Part of this, I’m sure, is just the market at work — readers want a lot of bang for their buck, and fantasy series can be a lot like car dealerships: why sell the reader just one book when you can sell them ten books over ten years? (Or, in George Martin’s case, five books over fifteen years. Zing!) Also, a lot of fantasy writers grew up with Tolkien and Jordan and epic doorstops that went on for thousands of pages, and so reflect that scale and ambition in their own work — which is fine. But for crying out loud, writers, if you’re going to write a 900-page novel, make something happen.
David Mamet’s infamous memo to the writers of the Unit sums up the matter succinctly:
EVERY SCENE MUST BE DRAMATIC. THAT MEANS: THE MAIN CHARACTER MUST HAVE A SIMPLE, STRAIGHTFORWARD, PRESSING NEED WHICH IMPELS HIM OR HER TO SHOW UP IN THE SCENE.
LOOK AT YOUR LOG LINES. ANY LOGLINE READING “BOB AND SUE DISCUSS…” IS NOT DESCRIBING A DRAMATIC SCENE.
HERE ARE THE DANGER SIGNALS. ANY TIME TWO CHARACTERS ARE TALKING ABOUT A THIRD, THE SCENE IS A CROCK OF SHIT.
ANY TIME ANY CHARACTER IS SAYING TO ANOTHER “AS YOU KNOW”, THAT IS, TELLING ANOTHER CHARACTER WHAT YOU, THE WRITER, NEED THE AUDIENCE TO KNOW, THE SCENE IS A CROCK OF SHIT.
Brutally put, in true Mamet style, but pointed.
My favorite note on scene and structure comes from a writer whose name I have unfortunately forgotten, but goes like this: if two characters enter a scene, one or both of them must leave the scene changed somehow.

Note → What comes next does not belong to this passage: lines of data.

/-! ### `setPath` -/

@[simp] theorem setPath_writePos (p : PathId) (g : GifPath) : (setPath p g s).writePos = s.writePos := rfl
@[simp] theorem setPath_readPos (p : PathId) (g : GifPath) : (setPath p g s).readPos = s.readPos := rfl
@[simp] theorem setPath_resv (p : PathId) (g : GifPath) : (setPath p g s).resv = s.resv := rfl
@[simp] theorem setPath_paths (p : PathId) (g : GifPath) : (setPath p g s).paths = GifPaths.set s.paths p g := rfl
@[simp] theorem setPath_busy (p : PathId) (g : GifPath) : (setPath p g s).busy = s.busy := rfl
@[simp] theorem setPath_wakePending (p : PathId) (g : GifPath) : (setPath p g s).wakePending = s.wakePending := rfl
@[simp] theorem setPath_vsyncQueued (p : PathId) (g : GifPath) : (setPath p g s).vsyncQueued = s.vsyncQueued := rfl
@[simp] theorem setPath_restartLock (p : PathId) (g : GifPath) : (setPath p g s).restartLock = s.restartLock := rfl
@[simp] theorem setPath_tallyWords (p : PathId) (g : GifPath) : (setPath p g s).tallyWords = s.tallyWords := rfl
@[simp] theorem setPath_tallyCmds (p : PathId) (g : GifPath) : (setPath p g s).tallyCmds = s.tallyCmds := rfl
@[simp] theorem setPath_p3Progress (p : PathId) (g : GifPath) : (setPath p g s).p3Progress = s.p3Progress := rfl
@[simp] theorem setPath_session (p : PathId) (g : GifPath) : (setPath p g s).session = s.session := rfl
@[simp] theorem setPath_cstate (p : PathId) (g : GifPath) : (setPath p g s).cstate = s.cstate := rfl
@[simp] theorem setPath_fault (p : PathId) (g : GifPath) : (setPath p g s).fault = s.fault := rfl
@[simp] theorem setPath_unkCmdSeen (p : PathId) (g : GifPath) : (setPath p g s).unkCmdSeen = s.unkCmdSeen := rfl
@[simp] theorem setPath_ring (p : PathId) (g : GifPath) : (setPath p g s).ring = s.ring := rfl
@[simp] theorem setPath_mirror (p : PathId) (g : GifPath) : (setPath p g s).mirror = s.mirror := rfl
@[simp] theorem setPath_backendTrace (p : PathId) (g : GifPath) : (setPath p g s).backendTrace = s.backendTrace := rfl
@[simp] theorem setPath_sflTrace (p : PathId) (g : GifPath) : (setPath p g s).sflTrace = s.sflTrace := rfl
@[simp] theorem setPath_periphTrace (p : PathId) (g : GifPath) : (setPath p g s).periphTrace = s.periphTrace := rfl
@[simp] theorem setPath_port (p : PathId) (g : GifPath) : (setPath p g s).port = s.port := rfl
@[simp] theorem setPath_pphase (p : PathId) (g : GifPath) : (setPath p g s).pphase = s.pphase := rfl
@[simp] theorem setPath_pSignal (p : PathId) (g : GifPath) : (setPath p g s).pSignal = s.pSignal := rfl
@[simp] theorem setPath_cphase (p : PathId) (g : GifPath) : (setPath p g s).cphase = s.cphase := rfl
@[simp] theorem setPath_replies (p : PathId) (g : GifPath) : (setPath p g s).replies = s.replies := rfl
@[simp] theorem setPath_cfg (p : PathId) (g : GifPath) : (setPath p g s).cfg = s.cfg := rfl
@[simp] theorem setPath_endlessCall (p : PathId) (g : GifPath) : (setPath p g s).endlessCall = s.endlessCall := rfl
@[simp] theorem setPath_turn (p : PathId) (g : GifPath) : (setPath p g s).turn = s.turn := rfl
@[simp] theorem setPath_moves (p : PathId) (g : GifPath) : (setPath p g s).moves = s.moves := rfl
@[simp] theorem setPath_draws (p : PathId) (g : GifPath) : (setPath p g s).draws = s.draws := rfl
@[simp] theorem setPath_capacity (p : PathId) (g : GifPath) : (setPath p g s).capacity = s.capacity := rfl
@[simp] theorem setPath_wrap (p : PathId) (g : GifPath) (x : Nat) : (setPath p g s).wrap x = s.wrap x := rfl

/-! ### The wake decision -/

@[simp] theorem wakeWith_writePos (b : Bool) (n : Nat) : (wakeWith b n s).writePos = s.writePos := by
  unfold wakeWith; split <;> rfl
@[simp] theorem wakeWith_readPos (b : Bool) (n : Nat) : (wakeWith b n s).readPos = s.readPos := by
  unfold wakeWith; split <;> rfl
@[simp] theorem wakeWith_resv (b : Bool) (n : Nat) : (wakeWith b n s).resv = s.resv := by
  unfold wakeWith; split <;> rfl
@[simp] theorem wakeWith_paths (b : Bool) (n : Nat) : (wakeWith b n s).paths = s.paths := by
  unfold wakeWith; split <;> rfl
@[simp] theorem wakeWith_busy (b : Bool) (n : Nat) : (wakeWith b n s).busy = s.busy := by
  unfold wakeWith; split <;> rfl
@[simp] theorem wakeWith_vsyncQueued (b : Bool) (n : Nat) : (wakeWith b n s).vsyncQueued = s.vsyncQueued := by
  unfold wakeWith; split <;> rfl
@[simp] theorem wakeWith_restartLock (b : Bool) (n : Nat) : (wakeWith b n s).restartLock = s.restartLock := by
  unfold wakeWith; split <;> rfl
@[simp] theorem wakeWith_p3Progress (b : Bool) (n : Nat) : (wakeWith b n s).p3Progress = s.p3Progress := by
  unfold wakeWith; split <;> rfl
@[simp] theorem wakeWith_session (b : Bool) (n : Nat) : (wakeWith b n s).session = s.session := by
  unfold wakeWith; split <;> rfl
@[simp] theorem wakeWith_cstate (b : Bool) (n : Nat) : (wakeWith b n s).cstate = s.cstate := by
  unfold wakeWith; split <;> rfl
@[simp] theorem wakeWith_fault (b : Bool) (n : Nat) : (wakeWith b n s).fault = s.fault := by
  unfold wakeWith; split <;> rfl
@[simp] theorem wakeWith_unkCmdSeen (b : Bool) (n : Nat) : (wakeWith b n s).unkCmdSeen = s.unkCmdSeen := by
  unfold wakeWith; split <;> rfl
@[simp] theorem wakeWith_ring (b : Bool) (n : Nat) : (wakeWith b n s).ring = s.ring := by
  unfold wakeWith; split <;> rfl
@[simp] theorem wakeWith_mirror (b : Bool) (n : Nat) : (wakeWith b n s).mirror = s.mirror := by
  unfold wakeWith; split <;> rfl
@[simp] theorem wakeWith_backendTrace (b : Bool) (n : Nat) : (wakeWith b n s).backendTrace = s.backendTrace := by
  unfold wakeWith; split <;> rfl
@[simp] theorem wakeWith_sflTrace (b : Bool) (n : Nat) : (wakeWith b n s).sflTrace = s.sflTrace := by
  unfold wakeWith; split <;> rfl
@[simp] theorem wakeWith_periphTrace (b : Bool) (n : Nat) : (wakeWith b n s).periphTrace = s.periphTrace := by
  unfold wakeWith; split <;> rfl
@[simp] theorem wakeWith_port (b : Bool) (n : Nat) : (wakeWith b n s).port = s.port := by
  unfold wakeWith; split <;> rfl
@[simp] theorem wakeWith_pphase (b : Bool) (n : Nat) : (wakeWith b n s).pphase = s.pphase := by
  unfold wakeWith; split <;> rfl
@[simp] theorem wakeWith_pSignal (b : Bool) (n : Nat) : (wakeWith b n s).pSignal = s.pSignal := by
  unfold wakeWith; split <;> rfl
@[simp] theorem wakeWith_cphase (b : Bool) (n : Nat) : (wakeWith b n s).cphase = s.cphase := by
  unfold wakeWith; split <;> rfl
@[simp] theorem wakeWith_replies (b : Bool) (n : Nat) : (wakeWith b n s).replies = s.replies := by
  unfold wakeWith; split <;> rfl
@[simp] theorem wakeWith_cfg (b : Bool) (n : Nat) : (wakeWith b n s).cfg = s.cfg := by
  unfold wakeWith; split <;> rfl
@[simp] theorem wakeWith_endlessCall (b : Bool) (n : Nat) : (wakeWith b n s).endlessCall = s.endlessCall := by
  unfold wakeWith; split <;> rfl
@[simp] theorem wakeWith_turn (b : Bool) (n : Nat) : (wakeWith b n s).turn = s.turn := by
  unfold wakeWith; split <;> rfl
@[simp] theorem wakeWith_moves (b : Bool) (n : Nat) : (wakeWith b n s).moves = s.moves := by
  unfold wakeWith; split <;> rfl
@[simp] theorem wakeWith_draws (b : Bool) (n : Nat) : (wakeWith b n s).draws = s.draws := by
  unfold wakeWith; split <;> rfl

@[simp] theorem wakeDecide_writePos (n : Nat) : (wakeDecide n s).writePos = s.writePos := wakeWith_writePos s _ n
@[simp] theorem wakeDecide_readPos (n : Nat) : (wakeDecide n s).readPos = s.readPos := wakeWith_readPos s _ n
@[simp] theorem wakeDecide_resv (n : Nat) : (wakeDecide n s).resv = s.resv := wakeWith_resv s _ n
@[simp] theorem wakeDecide_paths (n : Nat) : (wakeDecide n s).paths = s.paths := wakeWith_paths s _ n
@[simp] theorem wakeDecide_busy (n : Nat) : (wakeDecide n s).busy = s.busy := wakeWith_busy s _ n
@[simp] theorem wakeDecide_vsyncQueued (n : Nat) : (wakeDecide n s).vsyncQueued = s.vsyncQueued := wakeWith_vsyncQueued s _ n
@[simp] theorem wakeDecide_restartLock (n : Nat) : (wakeDecide n s).restartLock = s.restartLock := wakeWith_restartLock s _ n
@[simp] theorem wakeDecide_p3Progress (n : Nat) : (wakeDecide n s).p3Progress = s.p3Progress := wakeWith_p3Progress s _ n
@[simp] theorem wakeDecide_session (n : Nat) : (wakeDecide n s).session = s.session := wakeWith_session s _ n
@[simp] theorem wakeDecide_cstate (n : Nat) : (wakeDecide n s).cstate = s.cstate := wakeWith_cstate s _ n
@[simp] theorem wakeDecide_fault (n : Nat) : (wakeDecide n s).fault = s.fault := wakeWith_fault s _ n
@[simp] theorem wakeDecide_unkCmdSeen (n : Nat) : (wakeDecide n s).unkCmdSeen = s.unkCmdSeen := wakeWith_unkCmdSeen s _ n
@[simp] theorem wakeDecide_ring (n : Nat) : (wakeDecide n s).ring = s.ring := wakeWith_ring s _ n
@[simp] theorem wakeDecide_mirror (n : Nat) : (wakeDecide n s).mirror = s.mirror := wakeWith_mirror s _ n
@[simp] theorem wakeDecide_backendTrace (n : Nat) : (wakeDecide n s).backendTrace = s.backendTrace := wakeWith_backendTrace s _ n
@[simp] theorem wakeDecide_sflTrace (n : Nat) : (wakeDecide n s).sflTrace = s.sflTrace := wakeWith_sflTrace s _ n
@[simp] theorem wakeDecide_periphTrace (n : Nat) : (wakeDecide n s).periphTrace = s.periphTrace := wakeWith_periphTrace s _ n
@[simp] theorem wakeDecide_port (n : Nat) : (wakeDecide n s).port = s.port := wakeWith_port s _ n
@[simp] theorem wakeDecide_pphase (n : Nat) : (wakeDecide n s).pphase = s.pphase := wakeWith_pphase s _ n
@[simp] theorem wakeDecide_pSignal (n : Nat) : (wakeDecide n s).pSignal = s.pSignal := wakeWith_pSignal s _ n
@[simp] theorem wakeDecide_cphase (n : Nat) : (wakeDecide n s).cphase = s.cphase := wakeWith_cphase s _ n
@[simp] theorem wakeDecide_replies (n : Nat) : (wakeDecide n s).replies = s.replies := wakeWith_replies s _ n
@[simp] theorem wakeDecide_cfg (n : Nat) : (wakeDecide n s).cfg = s.cfg := wakeWith_cfg s _ n
@[simp] theorem wakeDecide_endlessCall (n : Nat) : (wakeDecide n s).endlessCall = s.endlessCall := wakeWith_endlessCall s _ n
@[simp] theorem wakeDecide_turn (n : Nat) : (wakeDecide n s).turn = s.turn := wakeWith_turn s _ n
@[simp] theorem wakeDecide_moves (n : Nat) : (wakeDecide n s).moves = s.moves := wakeWith_moves s _ n
@[simp] theorem wakeDecide_draws (n : Nat) : (wakeDecide n s).draws = s.draws + 1 := rfl

/-- P reads the consumer as idle and a threshold is reached: one signal, and the tallies are cleared (R138, R139). -/
theorem wakeWith_signals (n : Nat) (h : thresholdReached (tally n s) = true) :
    wakeWith false n s = signalWake (tally n s) := by
  simp [wakeWith, h]

/-- Otherwise the tallies grow and nothing is signalled (R138). -/
theorem wakeWith_tallies (b : Bool) (n : Nat) (h : b = true ∨ thresholdReached (tally n s) = false) :
    wakeWith b n s = tally n s := by
  rcases h with h | h <;> simp [wakeWith, h]

/-! ### The path accessor -/

@[simp] theorem GifPaths.get_set_self (g : GifPaths) (p : PathId) (r : GifPath) :
    GifPaths.get (GifPaths.set g p r) p = r := by
  simp [GifPaths.get, GifPaths.set]

theorem GifPaths.get_set_other (g : GifPaths) {p q : PathId} (r : GifPath) (h : q ≠ p) :
    GifPaths.get (GifPaths.set g p r) q = GifPaths.get g q := by
  have hv : p.val ≠ q.val := fun hv => h (Fin.ext hv.symm)
  simp [GifPaths.get, GifPaths.set, hv]

@[simp] theorem setPath_path_self (p : PathId) (g : GifPath) : (setPath p g s).path p = g :=
  GifPaths.get_set_self s.paths p g

theorem setPath_path_other {p q : PathId} (g : GifPath) (h : q ≠ p) : (setPath p g s).path q = s.path q :=
  GifPaths.get_set_other s.paths g h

If you have characters show up, discuss some things, and leave the same way they came in, nothing has happened. All the clever dialogue or vivid environmental detail in the world won’t change that. This is hardly a trade secret; it’s basic structure. And yet I see writers, even published writers, forgetting or neglecting it all the time.
So if your prose has a bunch of limp scenes in which people discuss the plans they’re not carrying out, please do your readers a favor. Wade in there and start cutting.